— To do —
Could you set down exactly the lines in the records below between the line holding "let mine := fun" and the line holding "R366, R368). -/", inclusive?

— Given data —
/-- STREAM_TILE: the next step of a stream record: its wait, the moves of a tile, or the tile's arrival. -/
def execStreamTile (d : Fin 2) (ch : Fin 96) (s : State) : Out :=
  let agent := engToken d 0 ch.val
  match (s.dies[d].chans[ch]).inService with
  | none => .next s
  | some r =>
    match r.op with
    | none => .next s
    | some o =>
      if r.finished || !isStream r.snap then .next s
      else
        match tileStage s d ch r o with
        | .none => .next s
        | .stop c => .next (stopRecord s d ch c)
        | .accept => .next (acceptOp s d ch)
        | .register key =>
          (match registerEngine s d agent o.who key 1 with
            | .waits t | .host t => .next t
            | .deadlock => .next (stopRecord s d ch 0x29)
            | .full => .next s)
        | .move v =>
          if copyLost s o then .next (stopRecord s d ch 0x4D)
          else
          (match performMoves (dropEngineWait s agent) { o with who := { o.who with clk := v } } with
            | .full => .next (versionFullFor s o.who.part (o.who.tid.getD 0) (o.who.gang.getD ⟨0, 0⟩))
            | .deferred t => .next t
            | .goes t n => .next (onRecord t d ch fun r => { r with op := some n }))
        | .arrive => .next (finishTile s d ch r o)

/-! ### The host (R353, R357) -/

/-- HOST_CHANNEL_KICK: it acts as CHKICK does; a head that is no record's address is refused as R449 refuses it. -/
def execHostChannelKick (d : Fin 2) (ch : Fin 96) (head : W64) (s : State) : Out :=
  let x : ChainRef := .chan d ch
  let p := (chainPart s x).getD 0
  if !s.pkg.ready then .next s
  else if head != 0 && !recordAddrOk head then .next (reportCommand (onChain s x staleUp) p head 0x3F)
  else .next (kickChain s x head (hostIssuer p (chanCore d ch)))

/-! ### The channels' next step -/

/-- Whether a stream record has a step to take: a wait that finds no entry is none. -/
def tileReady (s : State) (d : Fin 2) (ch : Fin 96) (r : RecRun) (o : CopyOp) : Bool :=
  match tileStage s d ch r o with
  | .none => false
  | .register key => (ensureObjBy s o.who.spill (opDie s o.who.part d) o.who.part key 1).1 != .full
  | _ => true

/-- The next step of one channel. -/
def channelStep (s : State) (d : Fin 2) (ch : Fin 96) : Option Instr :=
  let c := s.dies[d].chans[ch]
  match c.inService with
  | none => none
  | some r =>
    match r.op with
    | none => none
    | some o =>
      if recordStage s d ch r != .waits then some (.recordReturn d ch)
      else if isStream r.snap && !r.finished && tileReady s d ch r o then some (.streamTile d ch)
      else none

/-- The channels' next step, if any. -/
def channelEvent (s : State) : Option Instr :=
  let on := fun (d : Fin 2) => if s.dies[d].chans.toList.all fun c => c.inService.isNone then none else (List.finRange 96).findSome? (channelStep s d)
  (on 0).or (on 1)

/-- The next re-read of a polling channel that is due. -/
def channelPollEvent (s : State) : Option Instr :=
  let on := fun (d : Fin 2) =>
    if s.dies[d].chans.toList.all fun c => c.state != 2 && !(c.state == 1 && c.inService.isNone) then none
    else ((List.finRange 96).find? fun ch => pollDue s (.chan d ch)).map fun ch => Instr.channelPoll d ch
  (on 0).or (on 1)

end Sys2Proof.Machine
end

---

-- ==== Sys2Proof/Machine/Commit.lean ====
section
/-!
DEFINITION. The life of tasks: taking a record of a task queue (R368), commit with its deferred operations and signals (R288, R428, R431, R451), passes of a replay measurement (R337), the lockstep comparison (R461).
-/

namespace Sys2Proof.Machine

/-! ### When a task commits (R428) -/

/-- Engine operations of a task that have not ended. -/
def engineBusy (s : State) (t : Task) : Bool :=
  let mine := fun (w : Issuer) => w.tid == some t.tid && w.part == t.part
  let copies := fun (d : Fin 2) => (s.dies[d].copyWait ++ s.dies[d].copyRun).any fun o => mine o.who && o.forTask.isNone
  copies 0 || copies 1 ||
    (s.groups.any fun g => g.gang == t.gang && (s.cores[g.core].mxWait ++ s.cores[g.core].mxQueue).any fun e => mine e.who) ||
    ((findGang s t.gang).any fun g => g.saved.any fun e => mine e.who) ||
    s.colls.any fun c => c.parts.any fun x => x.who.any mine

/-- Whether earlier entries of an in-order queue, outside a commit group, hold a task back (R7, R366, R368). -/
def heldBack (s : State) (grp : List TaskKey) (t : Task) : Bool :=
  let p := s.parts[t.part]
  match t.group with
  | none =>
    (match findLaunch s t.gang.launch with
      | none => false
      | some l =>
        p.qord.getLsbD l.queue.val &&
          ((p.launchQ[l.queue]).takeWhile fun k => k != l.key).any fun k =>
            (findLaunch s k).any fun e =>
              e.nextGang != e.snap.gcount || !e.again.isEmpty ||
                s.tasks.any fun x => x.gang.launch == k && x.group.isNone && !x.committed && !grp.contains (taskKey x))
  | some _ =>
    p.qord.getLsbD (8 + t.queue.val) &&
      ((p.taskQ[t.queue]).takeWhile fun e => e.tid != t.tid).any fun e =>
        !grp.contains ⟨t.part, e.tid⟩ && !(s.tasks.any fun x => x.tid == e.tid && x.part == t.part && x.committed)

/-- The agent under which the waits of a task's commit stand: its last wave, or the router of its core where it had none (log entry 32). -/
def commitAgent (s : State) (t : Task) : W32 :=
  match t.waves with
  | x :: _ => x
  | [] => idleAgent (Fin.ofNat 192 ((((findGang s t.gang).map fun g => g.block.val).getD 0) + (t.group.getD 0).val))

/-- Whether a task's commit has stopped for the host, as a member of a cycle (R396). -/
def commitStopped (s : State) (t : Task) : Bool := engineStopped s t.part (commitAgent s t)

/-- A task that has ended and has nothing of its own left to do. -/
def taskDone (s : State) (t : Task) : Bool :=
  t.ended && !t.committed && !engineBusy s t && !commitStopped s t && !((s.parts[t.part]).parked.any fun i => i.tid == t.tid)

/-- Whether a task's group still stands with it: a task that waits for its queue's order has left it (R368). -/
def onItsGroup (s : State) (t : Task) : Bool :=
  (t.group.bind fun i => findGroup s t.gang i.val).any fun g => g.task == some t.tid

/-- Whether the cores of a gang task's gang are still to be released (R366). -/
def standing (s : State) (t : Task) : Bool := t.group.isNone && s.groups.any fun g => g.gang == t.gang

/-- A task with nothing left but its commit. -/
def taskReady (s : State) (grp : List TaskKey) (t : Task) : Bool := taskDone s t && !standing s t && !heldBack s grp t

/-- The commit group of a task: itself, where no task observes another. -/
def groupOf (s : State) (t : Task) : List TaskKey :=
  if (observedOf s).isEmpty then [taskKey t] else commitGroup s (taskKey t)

— Expected answer —
  let mine := fun (w : Issuer) => w.tid == some t.tid && w.part == t.part
  let copies := fun (d : Fin 2) => (s.dies[d].copyWait ++ s.dies[d].copyRun).any fun o => mine o.who && o.forTask.isNone
  copies 0 || copies 1 ||
    (s.groups.any fun g => g.gang == t.gang && (s.cores[g.core].mxWait ++ s.cores[g.core].mxQueue).any fun e => mine e.who) ||
    ((findGang s t.gang).any fun g => g.saved.any fun e => mine e.who) ||
    s.colls.any fun c => c.parts.any fun x => x.who.any mine

/-- Whether earlier entries of an in-order queue, outside a commit group, hold a task back (R7, R366, R368). -/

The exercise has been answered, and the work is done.